Когда он отпер ключом дверь, Жанина, — он знал, что это не могло быть иначе, — стояла почти на пороге, и он сразу увидел ее расширенные глаза.
— Ну, что? — спросила она почти неслышным от волнения голосом.
Он, не отвечая, обнял ее талию и, насвистывая все тот же вальс, стал кружиться с ней по комнате.
— Ты с ума сошел, — сказала она, смеясь. — Я тебя спрашиваю о серьезных вещах.
Но он продолжал свистеть, заставляя ее следовать за собой в танце. Потом он остановился и сказал:
— Нет ничего хуже ковра, когда танцуешь.
— Ответь мне на мой вопрос.
— Хорошо. Ты умеешь жарить курицу?
— Какое это имеет отношение к тому, о чем я тебя спрашиваю?
— Самое непосредственное, — сказал Роберт. — Завтра вечером мой отец обедает у нас, и он просил меня передать тебе, что ему хотелось бы есть жареную курицу.
— Боже мой! — сказала она, опускаясь в кресло. — Я умру от страха, Роберт.
Но на следующий день все прошло благополучно. Жанина, которая действительно испытывала неподдельный страх при одной мысли о встрече с отцом Роберта, вначале говорила едва слышно, но потом оправилась: Андрэ Бертье обращался с ней так, точно они были давно знакомы. И когда после обеда они переходили из столовой в кабинет и он обнял одной рукой плечи сына, другой — плечи Жанины, она почувствовала к нему необыкновенное доверие, и последние следы ее боязни исчезли.
В течение всего вечера разговор ни разу не коснулся того самого важного вопроса, из-за которого Андрэ Бертье приехал обедать к сыну. Он рассказывал смешные истории о своем заводе, о рабочих, о сенаторе Симоне, и быстрые его глаза переходили с Жанины на Роберта.
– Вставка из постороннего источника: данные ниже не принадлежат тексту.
-- ==== Sys2Proof/Laws/KeepsCounters.lean ====
section
/-! SUPPORT. What the operations of Machine/Counters.lean keep. -/

namespace Sys2Proof.Machine
open Sys2Proof

theorem Keeps.groupSignal {s z : State} (hk : Keeps s z) (g : Nat) :
    Keeps s (Machine.groupSignal g z) := by
  unfold Machine.groupSignal
  repeat' first
    | with_reducible assumption
    | (with_reducible apply Keeps.signal)
    | (with_reducible apply Keeps.ite)

theorem Keeps.evtClear {s z : State} (hk : Keeps s z) (g v keep : Nat) :
    Keeps s (Machine.evtClear g v keep z) := by
  unfold Machine.evtClear
  repeat' first
    | with_reducible assumption
    | (with_reducible apply Keeps.setEvtStat)
    | (with_reducible apply Keeps.intxEval)
    | (with_reducible apply Keeps.groupSignal)
    | (with_reducible apply Keeps.ite)

theorem Keeps.evtMaskSet {s z : State} (hk : Keeps s z) (g v : Nat) :
    Keeps s (Machine.evtMaskSet g v z) := by
  unfold Machine.evtMaskSet
  repeat' first
    | with_reducible assumption
    | (with_reducible apply Keeps.intxEval)
    | (with_reducible apply Keeps.groupSignal)
    | ((with_reducible refine Keeps.modEvt ?_ ?_) <;> [skip; (generalize State.evt _ = b; exact fun h => h)])
    | ((with_reducible refine Keeps.modEvt ?_ ?_) <;> [skip; (intro h; unfold EventsForm at h ⊢; simp_all [Tab.wf_set, Tab.wf_upd, Tab.wf_filter, Tab.wf_ite])])
    | ((with_reducible refine Keeps.modEvt ?_ ?_) <;> [skip; (intro h; unfold EventsForm at h ⊢; split <;> simp_all [Tab.wf_set, Tab.wf_upd, Tab.wf_filter, Tab.wf_ite])])
    | (with_reducible apply Keeps.ite)
    | exact Keeps.plain hk rfl rfl rfl rfl rfl rfl rfl rfl rfl rfl rfl rfl rfl rfl rfl rfl rfl rfl

theorem Keeps.evtVectorSet {s z : State} (hk : Keeps s z) (g v : Nat) :
    Keeps s (Machine.evtVectorSet g v z) := by
  unfold Machine.evtVectorSet
  repeat' first
    | with_reducible assumption
    | ((with_reducible refine Keeps.modEvt ?_ ?_) <;> [skip; (generalize State.evt _ = b; exact fun h => h)])
    | ((with_reducible refine Keeps.modEvt ?_ ?_) <;> [skip; (intro h; unfold EventsForm at h ⊢; simp_all [Tab.wf_set, Tab.wf_upd, Tab.wf_filter, Tab.wf_ite])])
    | ((with_reducible refine Keeps.modEvt ?_ ?_) <;> [skip; (intro h; unfold EventsForm at h ⊢; split <;> simp_all [Tab.wf_set, Tab.wf_upd, Tab.wf_filter, Tab.wf_ite])])
    | (with_reducible apply Keeps.ite)
    | exact Keeps.plain hk rfl rfl rfl rfl rfl rfl rfl rfl rfl rfl rfl rfl rfl rfl rfl rfl rfl rfl

theorem Keeps.evtTest {s z : State} (hk : Keeps s z) (g v : Nat) :
    Keeps s (Machine.evtTest g v z) := by
  unfold Machine.evtTest
  repeat' first
    | with_reducible assumption
    | (with_reducible apply Keeps.raise)
    | (with_reducible refine Keeps.forEach _ (fun _ _ _ => ?_) ?_)

theorem Keeps.setDevCtr {s z : State} (hk : Keeps s z) (n : Nat) (x : DevCtr) :
    Keeps s (Machine.setDevCtr n x z) := by
  unfold Machine.setDevCtr
  repeat' first
    | with_reducible assumption
    | ((with_reducible refine Keeps.modEvt ?_ ?_) <;> [skip; (generalize State.evt _ = b; exact fun h => h)])
    | ((with_reducible refine Keeps.modEvt ?_ ?_) <;> [skip; (intro h; unfold EventsForm at h ⊢; simp_all [Tab.wf_set, Tab.wf_upd, Tab.wf_filter, Tab.wf_ite])])
    | exact Keeps.plain hk rfl rfl rfl rfl rfl rfl rfl rfl rfl rfl rfl rfl rfl rfl rfl rfl rfl rfl

theorem Keeps.ctrSelSet {s z : State} (hk : Keeps s z) (n v : Nat) :
    Keeps s (Machine.ctrSelSet n v z) := by
  unfold Machine.ctrSelSet
  repeat' first
    | with_reducible assumption
    | (with_reducible apply Keeps.setDevCtr)
    | (with_reducible apply Keeps.ite)

theorem Keeps.ctrLatch {s z : State} (hk : Keeps s z) (n : Nat) :
    Keeps s (Machine.ctrLatch n z) := by
  unfold Machine.ctrLatch
  repeat' first
    | with_reducible assumption
    | (with_reducible apply Keeps.setDevCtr)

theorem Keeps.ctrValueSet {s z : State} (hk : Keeps s z) (n : Nat) (hi : Bool) (v : Nat) :
    Keeps s (Machine.ctrValueSet n hi v z) := by
  unfold Machine.ctrValueSet
  repeat' first
    | with_reducible assumption
    | (with_reducible apply Keeps.setDevCtr)
    | (with_reducible apply Keeps.ite)
    | exact Keeps.plain hk rfl rfl rfl rfl rfl rfl rfl rfl rfl rfl rfl rfl rfl rfl rfl rfl rfl rfl

theorem Keeps.ctrOvfClear {s z : State} (hk : Keeps s z) (k v keep : Nat) :
    Keeps s (Machine.ctrOvfClear k v keep z) := by
  unfold Machine.ctrOvfClear
  repeat' first
    | with_reducible assumption
    | ((with_reducible refine Keeps.modEvt ?_ ?_) <;> [skip; (generalize State.evt _ = b; exact fun h => h)])
    | ((with_reducible refine Keeps.modEvt ?_ ?_) <;> [skip; (intro h; unfold EventsForm at h ⊢; simp_all [Tab.wf_set, Tab.wf_upd, Tab.wf_filter, Tab.wf_ite])])
    | exact Keeps.plain hk rfl rfl rfl rfl rfl rfl rfl rfl rfl rfl rfl rfl rfl rfl rfl rfl rfl rfl

theorem Keeps.clearCounters {s z : State} (hk : Keeps s z) :
    Keeps s (Machine.clearCounters z) := by
  unfold Machine.clearCounters
  repeat' first
    | with_reducible assumption
    | ((with_reducible refine Keeps.modEvt ?_ ?_) <;> [skip; (generalize State.evt _ = b; exact fun h => h)])
    | ((with_reducible refine Keeps.modEvt ?_ ?_) <;> [skip; (intro h; unfold EventsForm at h ⊢; simp_all [Tab.wf_set, Tab.wf_upd, Tab.wf_filter, Tab.wf_ite])])
    | (with_reducible refine Keeps.foldl _ (fun _ _ _ => ?_) ?_)
    | (with_reducible refine Keeps.foldl_fst _ (fun _ _ _ => ?_) ?_)
    | (with_reducible refine Keeps.foldl_snd _ (fun _ _ _ => ?_) ?_)
    | exact Keeps.plain hk rfl rfl rfl rfl rfl rfl rfl rfl rfl rfl rfl rfl rfl rfl rfl rfl rfl rfl

theorem Keeps.pageOvfClear {s z : State} (hk : Keeps s z) (fn v keep : Nat) :
    Keeps s (Machine.pageOvfClear fn v keep z) := by
  unfold Machine.pageOvfClear
  repeat' first
    | with_reducible assumption
    | (with_reducible apply Keeps.setPage)
    | (with_reducible apply Keeps.setPage)

end Sys2Proof.Machine
end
Когда была подана курица, он стал говорить о вегетарианцах, до этого он смеялся над Робертом и его книгами — в общем, было впечатление, что этот человек пришел обедать к хорошим знакомым, к которым он искренне расположен, и что во всем этом нет ничего ни особенного, ни значительного.
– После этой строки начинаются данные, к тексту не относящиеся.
-- ==== Sys2Proof/Laws/KeepsExec.lean ====
section
/-! SUPPORT. What every command keeps. -/

namespace Sys2Proof.Machine
open Sys2Proof

theorem RxDo.Keeps.take {change : State → State}
    (h : ∀ s y, Machine.Keeps s y → Machine.Keeps s (change y)) : RxDo.Keeps (.take change) := h

theorem RxDo.Keeps.ite {a b : RxDo} {c : Prop} [Decidable c] (ha : a.Keeps)
    (hb : b.Keeps) : (if c then a else b).Keeps := by split <;> assumption

theorem RxDo.Keeps.judgeStaging (g : Nat) (p : SPacket) (c : Channel) :
    (Machine.judgeStaging g p c).Keeps := by
  unfold Machine.judgeStaging
  repeat' first
    | with_reducible assumption
    | exact trivial
    | (with_reducible apply RxDo.Keeps.ite)
    | (refine RxDo.Keeps.take (fun _ _ _ => ?_))
    | (with_reducible apply Keeps.ite)
    | (with_reducible apply Keeps.stageData)
    | (with_reducible apply Keeps.ite)
    | split

theorem RxDo.Keeps.judgeWrite (g : Nat) (p : SPacket) (z : State) (c : Channel) :
    (Machine.judgeWrite g p z c).Keeps := by
  unfold Machine.judgeWrite
  repeat' first
    | with_reducible assumption
    | exact trivial
    | (with_reducible apply RxDo.Keeps.ite)
    | (refine RxDo.Keeps.take (fun _ _ _ => ?_))
    | (with_reducible apply Keeps.ite)
    | (with_reducible apply Keeps.setChannel)
    | (with_reducible apply Keeps.matchNotes)
    | (with_reducible apply Keeps.regionWrite)
    | (with_reducible apply Keeps.asmPut)
    | (with_reducible apply Keeps.asmDrop)
    | (with_reducible apply Keeps.setChannel)
    | (with_reducible apply Keeps.ite)
    | split
    | exact Keeps.plain hk rfl rfl rfl rfl rfl rfl rfl rfl rfl rfl rfl rfl rfl rfl rfl rfl rfl rfl
    | dsimp only

theorem Keeps.execBufOwnerRead {z : State} (r : Rq) {u : State}
    (h : execBufOwnerRead r z = .next u) : Keeps z u := by
  have hk := Keeps.refl z
  unfold Machine.execBufOwnerRead at h
  simp only [Host.Outcome.next.injEq] at h
  subst h
  repeat' first
    | with_reducible assumption
    | (intro _ _ _ _)
    | (intro _ _ _)
    | (intro _ _)
    | (with_reducible apply Keeps.ite_fst)
    | (with_reducible apply Keeps.serveAction)

theorem Keeps.execBufPolderOwner {z : State} (r : Rq) {u : State}
    (h : execBufPolderOwner r z = .next u) : Keeps z u := by
  have hk := Keeps.refl z
  unfold Machine.execBufPolderOwner at h
  simp only [Host.Outcome.next.injEq] at h
  subst h
  repeat' first
    | with_reducible assumption
    | (intro _ _ _ _)
    | (intro _ _ _)
    | (intro _ _)
    | (with_reducible apply Keeps.ite_fst)
    | (with_reducible apply Keeps.serveAction)

theorem Keeps.execBufErrorLatchClear {z : State} (r : Rq) {u : State}
    (h : execBufErrorLatchClear r z = .next u) : Keeps z u := by
  have hk := Keeps.refl z
  unfold Machine.execBufErrorLatchClear at h
  simp only [Host.Outcome.next.injEq] at h
  subst h
  repeat' first
    | with_reducible assumption
    | (intro _ _ _ _)
    | (intro _ _ _)
    | (intro _ _)
    | (with_reducible apply Keeps.ite_fst)
    | (with_reducible apply Keeps.serveAction)
    | (with_reducible apply Keeps.clearLatches)

theorem Keeps.execHostOwnerRelease {z : State} (owner : Nat) {u : State}
    (h : execHostOwnerRelease owner z = .next u) : Keeps z u := by
  have hk := Keeps.refl z
  unfold Machine.execHostOwnerRelease at h
  simp only [Host.Outcome.next.injEq] at h
  subst h
  repeat' first
    | with_reducible assumption
    | (intro _ _ _ _)
    | (intro _ _ _)
    | (intro _ _)
    | (with_reducible apply Keeps.ite_fst)
    | (with_reducible apply Keeps.releaseOwner)

theorem Keeps.execKeySlotInfo {z : State} (r : Rq) {u : State}
    (h : execKeySlotInfo r z = .next u) : Keeps z u := by
  have hk := Keeps.refl z
  unfold Machine.execKeySlotInfo at h
  simp only [Host.Outcome.next.injEq] at h
  subst h
  repeat' first
    | with_reducible assumption
    | (intro _ _ _ _)
    | (intro _ _ _)
    | (intro _ _)
    | (with_reducible apply Keeps.ite_fst)
    | (with_reducible apply Keeps.serveAction)
    | split

theorem Keeps.execCipherDispatch {z : State} (t : Nat) {u : State}
    (h : execCipherDispatch t z = .next u) : Keeps z u := by
  have hk := Keeps.refl z
  unfold Machine.execCipherDispatch at h
  simp only [Host.Outcome.next.injEq] at h
  subst h
  repeat' first
    | with_reducible assumption
    | (intro _ _ _ _)
    | (intro _ _ _)
    | (intro _ _)
    | (with_reducible apply Keeps.ite_fst)
    | (with_reducible apply Keeps.advance)
    | (with_reducible apply Keeps.cipherDispatch)

theorem Keeps.execCipherCoreFault {z : State} (t core : Nat) {u : State}
    (h : execCipherCoreFault t core z = .next u) : Keeps z u := by
  have hk := Keeps.refl z
  unfold Machine.execCipherCoreFault at h
  simp only [Host.Outcome.next.injEq] at h
  subst h
  repeat' first
    | with_reducible assumption
    | (intro _ _ _ _)
    | (intro _ _ _)
    | (intro _ _)
    | (with_reducible apply Keeps.ite_fst)
    | (with_reducible apply Keeps.advance)
    | (with_reducible apply Keeps.coreFault)
    | (with_reducible apply Keeps.ite)

theorem Keeps.execGcmEncrypt {z : State} (t fn q : Nat) (params source : Option Bytes) {u : State}
    (h : execGcmEncrypt t fn q params source z = .next u) : Keeps z u := by
  have hk := Keeps.refl z
  unfold Machine.execGcmEncrypt at h
  simp only [Host.Outcome.next.injEq] at h
  subst h
  repeat' first
    | with_reducible assumption
    | (intro _ _ _ _)
    | (intro _ _ _)
    | (intro _ _)
    | (with_reducible apply Keeps.ite_fst)
    | (with_reducible apply Keeps.advance)
    | (with_reducible apply Keeps.takeMessage)

theorem Keeps.execGcmDecrypt {z : State} (t fn q : Nat) (params source : Option Bytes) {u : State}
    (h : execGcmDecrypt t fn q params source z = .next u) : Keeps z u := by
  have hk := Keeps.refl z
  unfold Machine.execGcmDecrypt at h
  simp only [Host.Outcome.next.injEq] at h
  subst h
  repeat' first
    | with_reducible assumption
    | (intro _ _ _ _)
    | (intro _ _ _)
    | (intro _ _)
    | (with_reducible apply Keeps.ite_fst)
    | (with_reducible apply Keeps.advance)
    | (with_reducible apply Keeps.takeMessage)

theorem Keeps.execGmacGenerate {z : State} (t fn q : Nat) (params source : Option Bytes) {u : State}
    (h : execGmacGenerate t fn q params source z = .next u) : Keeps z u := by
  have hk := Keeps.refl z
  unfold Machine.execGmacGenerate at h
  simp only [Host.Outcome.next.injEq] at h
  subst h
  repeat' first
    | with_reducible assumption
    | (intro _ _ _ _)
    | (intro _ _ _)
    | (intro _ _)
    | (with_reducible apply Keeps.ite_fst)
    | (with_reducible apply Keeps.advance)
    | (with_reducible apply Keeps.takeMessage)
Но когда Роберт вышел его провожать, он увидел, что лицо отца стало серьезным. Они прошли молча несколько шагов. Бертье сказал:
— Да, в ней что-то есть. В ранней молодости такой была твоя мать. Я не говорю, конечно, о внешнем сходстве.
Роберт кивнул головой. Бертье, поняв причину его молчания, прибавил:
— Я хочу сказать следующее: есть сравнительно мало женщин, при виде которых ты рискнешь подумать — с ней могу связать мою жизнь. Понимаешь? В хорошем и плохом.
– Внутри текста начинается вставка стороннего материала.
theorem counter_queueError {idx sub : Nat} (hs : sub < 256) (hi : idx ≠ 0x2B05) (h3 : sub ≠ 0x23) (h4 : sub ≠ 0x24) :
    counter (queueError fn q status reason errIdx kind marks s) idx sub = counter s idx sub := by
  by_cases h : (s.queue fn q).st = .error ∨ (s.queue fn q).st = .disabled
  · rw [queueError_over h]
  · rw [queueError_stops (fun x => h (.inl x)) (fun x => h (.inr x)), counter_stopWork _ _ _ _ _ hs hi h3 h4]
    rfl

theorem wq_queueError (h : (s.queue fn q).st ≠ .error) (h' : (s.queue fn q).st ≠ .disabled) :
    (queueError fn q status reason errIdx kind marks s).wq
      = (s.setQueue fn q (inError status reason errIdx marks s.clock (s.queue fn q))).wq := by
  rw [queueError_stops h h', wq_stopWork]

theorem queue_queueError (hwf : Tab.wf Queue.reset s.wq.queues = true) (h : (s.queue fn q).st ≠ .error)
    (h' : (s.queue fn q).st ≠ .disabled) :
    (queueError fn q status reason errIdx kind marks s).queue fn q = inError status reason errIdx marks s.clock (s.queue fn q) :=
  (queue_congr (wq_queueError h h') fn q).trans (queue_setQueue_same hwf ..)

theorem faultMap_queueError (h : (s.queue fn q).st ≠ .error) (h' : (s.queue fn q).st ≠ .disabled) :
    Tab.get false (queueError fn q status reason errIdx kind marks s).polders.faultMap fn = true := by
  rw [queueError_stops h h']
  exact faultMap_stopWork ..

end Stop

end Sys2Proof.Machine
end

section
/-! Frames between polders and the field (spec 11 R366, R370, R371, 08 R285, 01 R26): transmit chains, receive buffers,
deliveries. -/

namespace Sys2Proof.Machine
open Sys2Proof

/-! ### Access to host memory -/

section Access
variable {fn q : Nat} {s u v : State}

/-- Requests of queue `q` of function `fn` are made in `u` as in `s`. -/
structure SameAccess (fn q : Nat) (s u : State) : Prop where
  host : SameHost { s with wq := u.wq } u
  ctx : (u.queue fn q).ctx = (s.queue fn q).ctx

theorem SameHost.access (h : SameHost s u) (fn q : Nat) : SameAccess fn q s u :=
  ⟨⟨h.ep, rfl, h.polders⟩, congrArg Queue.ctx (h.queue fn q)⟩

theorem SameAccess.trans (a : SameAccess fn q s u) (b : SameAccess fn q u v) : SameAccess fn q s v :=
  ⟨⟨(congrArg (fun x : Endpoint => { x with asked := s.ep.asked, inta := s.ep.inta, msix := s.ep.msix }) b.host.ep).trans a.host.ep,
    rfl, b.host.polders.trans a.host.polders⟩, b.ctx.trans a.ctx⟩

/-- What leaves the endpoint and the polders alone, and the queue's context. -/
theorem access_of_frame {l : List Blk} (h : Frame l s u) (he : Blk.ep ∉ l) (hf : Blk.funcs ∉ l) (hp : Blk.polders ∉ l)
    (hctx : (u.queue fn q).ctx = (s.queue fn q).ctx) : SameAccess fn q s u := by
  have hep := h.ep he
  have hfuncs := h.funcs hf
  refine ⟨⟨?_, rfl, h.polders hp⟩, hctx⟩
  refine Eq.trans ?_ (congrArg (fun x : Endpoint => { x with asked := s.ep.asked }) hep)
  dsimp only
  rw [← hfuncs]

theorem qPasidValid_congr {x y : Queue} (h : x.ctx = y.ctx) : qPasidValid x = qPasidValid y := by
  unfold qPasidValid qWord
  rw [h]

theorem pasidOf_congr {x y : Queue} (h : x.ctx = y.ctx) : pasidOf x = pasidOf y := by
  unfold pasidOf qPasidValid qPasid qWord
  rw [h]

theorem queueReq_of_access (h : SameAccess fn q s u) : queueReq u fn q = queueReq s fn q := by
  simp only [queueReq, pasidOf_congr h.ctx]

theorem requestRefused_of_access (h : SameAccess fn q s u) (addr len : Nat) :
    requestRefused u fn q addr len = requestRefused s fn q addr len := by
  have hctx : (({ s with wq := u.wq } : State).queue fn q).ctx = (s.queue fn q).ctx := h.ctx
  have hreq : queueReq { s with wq := u.wq } fn q = queueReq s fn q := by simp only [queueReq, pasidOf_congr hctx]
  rw [requestRefused_of_host h.host]
  simp only [requestRefused, pasidOff, qPasidValid_congr hctx, hreq]
  rfl

theorem fnRuns_of_access (h : SameAccess fn q s u) (g : Nat) : fnRuns u g = fnRuns s g := (fnRuns_of_host h.host g).trans rfl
— Я об этом не думал, — сказал Роберт откровенно.
— Неудивительно. А я подумал сразу же. Я могу ошибиться в расчете. Но не во впечатлении, понимаешь?
— Я все время чего-то боюсь, — сказал Роберт, — хотя ей об этом, конечно, не говорю. Я не знаю сам, чего именно, какой-то катастрофы, которой я не могу определить. Вдруг она выйдет на улицу и попадет под автомобиль, как ее отец. Кроме того, я боюсь еще, что в один прекрасный день она уйдет из дому и не вернется, чтобы избавить меня от той опасности, которую она так преувеличивает.